这些操作可得到对应如下的计算图,之后可利用损失函数的梯度来求模型参数(w1和b)
These operations generate a corresponding computational graph, which can then be used to compute gradients for the loss function to optimize model parameters (w1 and b).
A.4 反向传播与自动微分 Backpropagation and Automatic Differentiation
反向传播求偏导数的主要目的是得到计算梯度(即求出每个方向参数如权重 w 和偏置 b 对损失函数 L 的偏导数),有了梯度我们就可以用梯度来调整这些参数以减少损失(梯度下降法),最终达到最小化损失函数的目的,从而让模型的预测更加准确。
(梯度是一个向量,表示函数在某一点沿各个方向的偏导数或变化率,这个向量的方向相当于函数在该点增加最快的方向,模长表示变化率的大小)
The main purpose of backpropagation in computing partial derivatives is to obtain gradients (i.e., the partial derivatives of the loss function L with respect to each parameter, such as weight w and bias b). With these gradients, we can adjust the parameters using gradient descent to reduce the loss, ultimately minimizing the loss function and improving the accuracy of the model's predictions.
(A gradient is a vector that represents the partial derivatives or rate of change of a function at a given point. The direction of this vector indicates the direction in which the function increases the fastest, while its magnitude represents the rate of change.)

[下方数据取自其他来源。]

/-- RUNNING: the next stop, its commitment, the trip's limit, and arrival. -/
def stepRunning (c us : Nat) (s : State) : State :=
  let k := car s c
  let ax := axis s (16 + c)
  let up := k.dir == 1
  let s0 := modCar c (fun k => { k with tripUs := k.tripUs + us, tripMax := if k.tripMax = 0 && ax.st == .moving then 1500 * timeToGo s (16 + c) + 5000000 else k.tripMax }) s
  if 0 < k.tripMax ∧ k.tripMax < k.tripUs then carFault c 8 s0
  else if ax.st == .stopped && ax.cmds.isEmpty && !permit s c 0 then modCar c (fun k => { k with st := .held, heldFrom := .running }) s0
  else match k.next with
    | none => if profileIdle s c then enterParked c s0 else s0
    | some j =>
      let s1 := if k.committed then s0
        else if !committable s c j up && ax.v ≠ 0 then modCar c (fun k => { k with committed := true }) s0
        else match pickNext s0 c with
          | some i =>
            if i ≠ j && (committable s c i up || ax.v = 0) then
              carMove c (flLevel k.floor i) (carCap s c) (modCar c (fun k => { k with next := some i, runFor := if k.runFor == some .park then some .stop else k.runFor }) s0)
            else s0
          | none => s0
      let j' := ((car s1 c).next).getD j
      let s2 := advStep c s1
      if profileIdle s2 c && (axis s2 (16 + c)).sp == flLevel k.floor j' then arriveAt c j' s2 else s2

/-- Relevel with the doors open, under LEVEL_PERMIT. -/
def relevel (c : Nat) (s : State) : State :=
  let k := car s c
  match k.landing with
  | none => s
  | some j =>
    if carN s c 56 2 < gap k.pos (flLevel k.floor j) && permit s c 3 && (axis s (16 + c)).cmds.isEmpty then
      match (axis s (16 + c)).st with
      | .idle => sendAxis (16 + c) 1 1 (carCap s c) (flLevel k.floor j) 0 s
      | _ => s
    else s

/-- DOORS: the door cycle. -/
def stepDoors (c us : Nat) (s : State) : State :=
  let k := car s c
  let s0 := relevel c s
  match k.door with
  | .opening =>
    if !permit s c 1 && !doorsAt s c k.sides true then modCar c (fun k => { k with st := .held, heldFrom := .doors }) s0
    else if doorsAt s c k.sides true then modCar c (fun k => { k with door := .dwell (1000 * carN s c 44 2) }) s0
    else (sideDoors s c k.sides).foldl (fun s a =>
      if (axis s a).st == .idle && (axis s a).cmds.isEmpty && permit s c 1 then sendAxis a 1 0 0 (ddI s a 48 8) 0 s else s) s0
  | .dwell t =>
    let again := k.calls.any (fun x => some x.landing == k.landing && servedHere k x.landing x)
    let s1 := match k.landing with
      | some j => if again then clearStop c j (doorsTo c (stopSides k j) true (modCar c (fun k => { k with sides := k.sides ||| stopSides k j }) s0)) else s0
      | none => s0
    if again then modCar c (fun k => { k with door := .opening }) s1
    else if us < t then modCar c (fun k => { k with door := .dwell (t - us) }) s1
    else doorsTo c 3 false (modCar c (fun k => { k with door := .closing }) s1)
  | .closing =>
    if carClosed s c && doorsAt s c 3 false then
      if k.leaving then enterParked c s0
      else match pickNext s c with
        | none => enterParked c s0
        | some j => if some j == k.landing then modCar c (fun k => { k with st := .parked, door := .closed }) s0
          else if permit s c 0 then beginTrip c j (modCar c (fun k => { k with door := .closed }) s0)
          else modCar c (fun k => { k with st := .held, heldFrom := .parked, door := .closed }) s0
    else s0
  | .closed => enterParked c s0

/-- HELD: leave it when the permit is back (R261). -/
def stepHeld (c : Nat) (s : State) : State :=
  let k := car s c
  match k.heldFrom with
  | .parked => if permit s c 0 || permit s c 1 then modCar c (fun k => { k with st := .parked }) s else s
  | .running => if permit s c 0 then permitRise c 0 s else s
  | _ => if permit s c 1 then permitRise c 1 s else s

/-! ### Recall (R288) -/

/-- The recall landing. -/
def recallLanding (s : State) (c : Nat) : Option Nat := flFlagged (car s c).floor (if kerbCtl s 1 then 4 else 3)

/-- A car takes up the recall from its present state. -/
def recallStart (c : Nat) (s : State) : State :=
  let k := car s c
  let s1 := modCar c (fun k => { k with calls := [], recalling := true, energy := none, leaving := false }) s
  match recallLanding s c with
  | none => modCar c (fun k => { k with st := .recall, runFor := none }) s1
  | some j =>
    let x := flLevel k.floor j
    let moving := (axis s (16 + c)).v ≠ 0
    let toward := decide (0 < (axis s (16 + c)).v) == decide (k.pos < x)
    if moving && !toward then
      let s2 := if k.next.isNone then sendAxis (16 + c) 3 0 0 0 0 s1 else s1
      modCar c (fun k => { k with st := .recall, runFor := some .recallStop }) s2
    else if moving then startRun c .recall x (carCap s c) (modCar c (fun k => { k with st := .recall, next := some j }) s1)
    else modCar c (fun k => { k with st := .recall, runFor := none, next := some j }) (doorsTo c 3 false s1)

/-- A car in RECALL at a servo instant: close, travel, open the front door and stay. -/
def stepRecall (c : Nat) (s : State) : State :=
  let k := car s c
  match recallLanding s c with
  | none => s
  | some j =>
    let x := flLevel k.floor j
    let rest := profileIdle s c || ((axis s (16 + c)).st == .stopped && (axis s (16 + c)).cmds.isEmpty)
    if k.door == .dwell 0 then s
    else if !rest then s
    else if gap k.pos x ≤ carN s c 52 2 then
      let s1 := modCar c (fun k => { k with landing := some j, next := none, runFor := none }) s
      if doorsAt s c 1 true then modCar c (fun k => { k with door := .dwell 0 }) s1
      else if k.door == .opening || !permit s c 1 then s1
      else doorsTo c 1 true (modCar c (fun k => { k with door := .opening }) s1)
    else if !carClosed s c then s
    else if permit s c 0 && k.posValid then
      let s1 := startRun c .recall x (carCap s c) (modCar c (fun k => { k with next := some j, door := .closed }) s)
      if (axis s (16 + c)).st == .stopped then sendAxis (16 + c) 4 0 0 0 0 s1 else s1
    else s

/-! ### Inspection (R287) -/

/-- The car enters INSPECTION: hall calls go back, car calls are cancelled, and a moving car stops on RAMP. -/
def inspectStart (c : Nat) (s : State) : State :=
  let s1 := modCar c (fun k => { k with st := .inspection, runFor := none, adv := false, recalling := false, leaving := false, energy := none }) (releaseCalls c s)
  if (axis s (16 + c)).st == .moving then sendAxis (16 + c) 3 0 0 0 0 s1 else s1

/-- Move under inspection: 1 up to the top landing, 2 down to landing 0, 0 stop. -/
def inspectMove (c dir : Nat) (s : State) : State :=
  let k := car s c
  let go (j : Nat) : State :=
    let s1 := carMove c (flLevel k.floor j) (10 * carN s c 40 2) (modCar c (fun q => { q with runFor := some .inspect, dir := dir, landing := none }) s)
    if (axis s (16 + c)).st == .stopped then sendAxis (16 + c) 4 0 0 0 0 s1 else s1
  match dir with
  | 1 => go (flLandings k.floor - 1)
  | 2 => go 0
  | _ => rampStop (16 + c) .stopped (modCar c (fun q => { q with runFor := none, dir := 0 }) s) |> fun t =>
      if (axis s (16 + c)).st == .moving then t else modCar c (fun q => { q with runFor := none, dir := 0 }) s

/-- INSPECTION at a servo instant: the inspection station's run signals; both at once stop the car. -/
def stepInspection (c : Nat) (s : State) : State :=
  let k := car s c
  let up := kerbCtl s (24 + c)
  let dn := kerbCtl s (32 + c)
  let want := if up && !dn then 1 else if dn && !up then 2 else 0
  if want ≠ 0 && k.dir ≠ want && permit s c 0 then modCar c (fun k => { k with heldFrom := .inspection }) (inspectMove c want s)
  else if want = 0 && k.heldFrom == .inspection && k.dir ≠ 0 then modCar c (fun k => { k with heldFrom := .off }) (inspectMove c 0 s)
  else if k.runFor == some .inspect && profileIdle s c then modCar c (fun k => { k with runFor := none, dir := 0 }) s
  else s

/-! ### One servo instant of a car (R282) -/

/-- Enable the car's axes and home its doors where they need it. -/
def carPrepare (c : Nat) (s : State) : State :=
  if !axisMode s then s
  else
    let s1 := if (axis s (16 + c)).st == .disabled && (axis s (16 + c)).cmds.isEmpty && axUsed s (16 + c) then sendAxis (16 + c) 8 0 0 0 0 s else s
    (carDoors s c).foldl (fun s d =>
      let ax := axis s d.2
      if ax.cmds.isEmpty && axUsed s d.2 then
        if ax.st == .disabled then sendAxis d.2 8 0 0 0 0 s
        else if (ax.st == .idle || ax.st == .stopped) && !ax.posValid then sendAxis d.2 5 0 0 0 (ddI s d.2 56 8) s
        else s
      else s) s1

/-- The car's events on the internal queue: door-axis faults are DOOR_FAULT, profile faults POS_LOST. -/
def carEvents (c : Nat) (s : State) : State :=
  let mine (a : Nat) : Bool := a == 16 + c || (carDoors s c).any (fun d => d.2 == a)
  let l := s.lift.evts.filter (fun e => mine e.2.1)
  let s1 := modLift (fun x => { x with evts := x.evts.filter (fun e => !mine e.2.1) }) s
  l.foldl (fun s e => if e.1 = evFAULT then carFault c (if e.2.1 < 16 then 7 else 1) s else s) s1

/-- Follow the mode and the Kerb inspection input. -/
def carMode (c : Nat) (s : State) : State :=
  let k := car s c
  if k.st == .off || k.st == .fault || k.st == .learn then s
  else if inspected s c then
    let s1 := if k.st == .inspection then s else inspectStart c s
    if s.mode.mode == .recall && !k.noRecall then liftEvent c 6 .refused 0 (modCar c (fun k => { k with noRecall := true }) s1) else s1
  else if s.mode.mode == .recall then
    if k.st == .recall then s
    else if k.st == .held && k.recalling then s else recallStart c (modCar c (fun k => { k with noRecall := false }) s)
  else if k.st == .inspection || k.st == .recall then
    if s.mode.mode == .service || s.mode.mode == .night then
      let lvl := (List.range (flLandings k.floor)).find? (fun j => gap k.pos (flLevel k.floor j) ≤ carN s c 52 2)
      modCar c (fun k => { k with recalling := false, noRecall := false })
        (if k.st == .recall && k.door == .dwell 0 then doorsTo c 3 false (modCar c (fun k => { k with st := .doors, door := .closing, landing := lvl }) s)
         else enterParked c (modCar c (fun k => { k with landing := lvl }) s))
    else s
  else s

/-- A fault car opens its front door where it stands level (R289). -/
def stepFault (c : Nat) (s : State) : State :=
  let k := car s c
  if (axis s (16 + c)).v = 0 && k.posValid && k.landing.isNone then
    match (List.range (flLandings k.floor)).find? (fun j => gap k.pos (flLevel k.floor j) ≤ carN s c 52 2) with
    | some j => if permit s c 1 && k.fault ≠ 7 then doorsTo c 1 true (modCar c (fun k => { k with landing := some j }) s) else s
    | none => s
  else s

/-- The exchange of set-points with the drive (R278). -/
def setPointStep (c us : Nat) (s : State) : State :=
  let k := car s c
  let ax := axis s (16 + c)
  let drive := carN s c 60 1 % 4
  let sends := axisMode s && (permit s c 0 || ax.st == .stopping || (ax.relevel && permit s c 3)) && ax.st != .disabled
  let s1 := if drive = 1 then
      let miss := if k.pdoSeen then 0 else k.pdoMiss + 1
      let s1 := modCar c (fun k => { k with pdoSeen := false, pdoMiss := miss, pdoUs := if k.pdoSeen then k.pdoUs + us else 0 }) s
      if 3 ≤ miss then carFault c 5 s1 else s1
    else s
  if !sends then modCar c (fun k => { k with setPoint := none }) s1
  else if drive = 1 then
    modCar c (fun k => { k with setPoint := some (roundR (mkRat ((carN s c 64 8 : Nat) * ax.sp) (2 ^ 32))) }) s1
  else
    let v := ax.v / 10 + mkRat (carN s c 76 4) 65536 * ((ax.sp - k.pos : Int) : Rat) / 10
    let code := clampInt 0 65535 (32768 + roundR (v * 32767 / (carN s c 72 4 : Nat)))
    let ch := carN s c 62 1
    let qid := (vget s1.pwm.chans ch PwmChan.init).recd.qid
    (qEnqueue qid (leBytes 8 code.toNat) (modCar c (fun k => { k with setPoint := some code }) s1)).2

我们在 PyTorch 中进行计算,当其终端节点之一的 requires_grad 属性设置为 True 时,PyTorch 会默认在内部构建计算图。这在我们需要计算梯度时非常有用。
When performing computations in PyTorch, if the requires_grad attribute of any terminal node is set to True, PyTorch will automatically construct a computational graph internally. This is particularly useful when we need to compute gradients.
反向传播或自动微分的具体步骤如图,在计算图中计算损失梯度的最常用方法是从右到左应用链式法则。我们从输出层(或损失本身)开始,向后通过网络直到输入层。我们这样做是为了计算损失函数相对于网络中每个参数(权重和偏置)的梯度,从而使用梯度下降法指导我们在训练过程中更新这些参数。
The specific steps of backpropagation or automatic differentiation are shown in the diagram. The most common method to compute loss gradients in a computational graph is to apply the chain rule from right to left. We start from the output layer (or the loss itself) and move backward through the network to the input layer. This process calculates the gradients of the loss function with respect to each parameter (weights and biases) in the network, which are then used to update these parameters during training using gradient descent.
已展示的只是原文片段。